WHAT THIS TASK INVOLVES: Your answer should be the complete data, copied exactly.

Collected data
/-! ### Configuration, CTRL and GSTATUS -/

theorem State.configWrite_locked (hen : s.en = true) (t : State) : s.configWrite t = { s with lockViol := true } :=
  if_pos hen

theorem State.configWrite_open (hen : s.en = false) (t : State) : s.configWrite t = t :=
  if_neg (by simp [hen])

/-- Settles O15: CTRL.EN decides, and each register takes its bits. -/
theorem configurationWrites : Obligations.ConfigurationWrites := by
  intro s h r v rest hr hp hi
  refine ⟨fun hen hcfg => ?_, fun hen => ⟨?_, ?_, ?_, ?_⟩⟩
  · obtain rfl | rfl | rfl | rfl := hcfg <;>
      rw [step_writes_global hr hp rfl hi, State.writeReg, State.configWrite_locked hen]
  · rintro rfl
    have hb : alignDown s.params v = BitVec.ofNat 64 (v.toNat / s.params.line * s.params.line) := by
      rw [← toNat_alignDown hp, BitVec.ofNat_toNat, BitVec.setWidth_eq]
    rw [step_writes_global hr hp rfl hi, State.writeReg, State.configWrite_open hen, hb]
  · rintro rfl
    rw [step_writes_global hr hp rfl hi, State.writeReg, State.configWrite_open hen]
  · rintro rfl
    rw [step_writes_global hr hp rfl hi, State.writeReg, State.configWrite_open hen, extractLsb'_zero_eq]
  · rintro rfl
    rw [step_writes_global hr hp rfl hi, State.writeReg, State.configWrite_open hen]

theorem State.configOK_iff (s : State) : s.configOK = true ↔ 1 ≤ s.slots.toNat ∧ 1 ≤ s.probes.toNat ∧
    s.base.toNat + s.slots.toNat * s.params.line ≤ 2 ^ 64 := by
  simp only [State.configOK, Bool.and_eq_true, decide_eq_true_eq, and_assoc]
  rfl

/-- A write that keeps bit 0 has no effect (42_register_access.md R176). -/
theorem State.writeCtrl_same (hv : v.toNat % 2 = s.en.toNat) : s.writeCtrl v = s := by
  have hbit : v.getLsbD 0 = s.en := by
    rw [getLsbD_eq_decide, pow_zero, Nat.div_one, hv]
    cases s.en <;> rfl
  exact if_pos hbit

/-- The enable (42_register_access.md R177). -/
theorem State.writeCtrl_enable (hen : s.en = false) (hv : v.toNat % 2 = 1) :
    s.writeCtrl v = if s.configOK then { s with en := true } else { s with cfgErr := true } := by
  have hbit : v.getLsbD 0 = true := by simp [getLsbD_eq_decide, hv]
  simp [State.writeCtrl, hbit, hen]

/-- The disable (42_register_access.md R178). -/
theorem State.writeCtrl_disable (hen : s.en = true) (hv : v.toNat % 2 = 0) :
    s.writeCtrl v = if s.anyBusy then { s with lockViol := true } else { s with en := false } := by
  have hbit : v.getLsbD 0 = false := by
    rw [getLsbD_eq_decide, pow_zero, Nat.div_one, hv]
    rfl
  simp only [State.writeCtrl, hbit, hen, Bool.false_eq_true, if_false]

EXERCISE ANSWER:
/-! ### Configuration, CTRL and GSTATUS -/

theorem State.configWrite_locked (hen : s.en = true) (t : State) : s.configWrite t = { s with lockViol := true } :=
  if_pos hen

theorem State.configWrite_open (hen : s.en = false) (t : State) : s.configWrite t = t :=
  if_neg (by simp [hen])

/-- Settles O15: CTRL.EN decides, and each register takes its bits. -/
theorem configurationWrites : Obligations.ConfigurationWrites := by
  intro s h r v rest hr hp hi
  refine ⟨fun hen hcfg => ?_, fun hen => ⟨?_, ?_, ?_, ?_⟩⟩
  · obtain rfl | rfl | rfl | rfl := hcfg <;>
      rw [step_writes_global hr hp rfl hi, State.writeReg, State.configWrite_locked hen]
  · rintro rfl
    have hb : alignDown s.params v = BitVec.ofNat 64 (v.toNat / s.params.line * s.params.line) := by
      rw [← toNat_alignDown hp, BitVec.ofNat_toNat, BitVec.setWidth_eq]
    rw [step_writes_global hr hp rfl hi, State.writeReg, State.configWrite_open hen, hb]
  · rintro rfl
    rw [step_writes_global hr hp rfl hi, State.writeReg, State.configWrite_open hen]
  · rintro rfl
    rw [step_writes_global hr hp rfl hi, State.writeReg, State.configWrite_open hen, extractLsb'_zero_eq]
  · rintro rfl
    rw [step_writes_global hr hp rfl hi, State.writeReg, State.configWrite_open hen]

theorem State.configOK_iff (s : State) : s.configOK = true ↔ 1 ≤ s.slots.toNat ∧ 1 ≤ s.probes.toNat ∧
    s.base.toNat + s.slots.toNat * s.params.line ≤ 2 ^ 64 := by
  simp only [State.configOK, Bool.and_eq_true, decide_eq_true_eq, and_assoc]
  rfl

/-- A write that keeps bit 0 has no effect (42_register_access.md R176). -/
theorem State.writeCtrl_same (hv : v.toNat % 2 = s.en.toNat) : s.writeCtrl v = s := by
  have hbit : v.getLsbD 0 = s.en := by
    rw [getLsbD_eq_decide, pow_zero, Nat.div_one, hv]
    cases s.en <;> rfl
  exact if_pos hbit

/-- The enable (42_register_access.md R177). -/
theorem State.writeCtrl_enable (hen : s.en = false) (hv : v.toNat % 2 = 1) :
    s.writeCtrl v = if s.configOK then { s with en := true } else { s with cfgErr := true } := by
  have hbit : v.getLsbD 0 = true := by simp [getLsbD_eq_decide, hv]
  simp [State.writeCtrl, hbit, hen]

/-- The disable (42_register_access.md R178). -/
theorem State.writeCtrl_disable (hen : s.en = true) (hv : v.toNat % 2 = 0) :
    s.writeCtrl v = if s.anyBusy then { s with lockViol := true } else { s with en := false } := by
  have hbit : v.getLsbD 0 = false := by
    rw [getLsbD_eq_decide, pow_zero, Nat.div_one, hv]
    rfl
  simp only [State.writeCtrl, hbit, hen, Bool.false_eq_true, if_false]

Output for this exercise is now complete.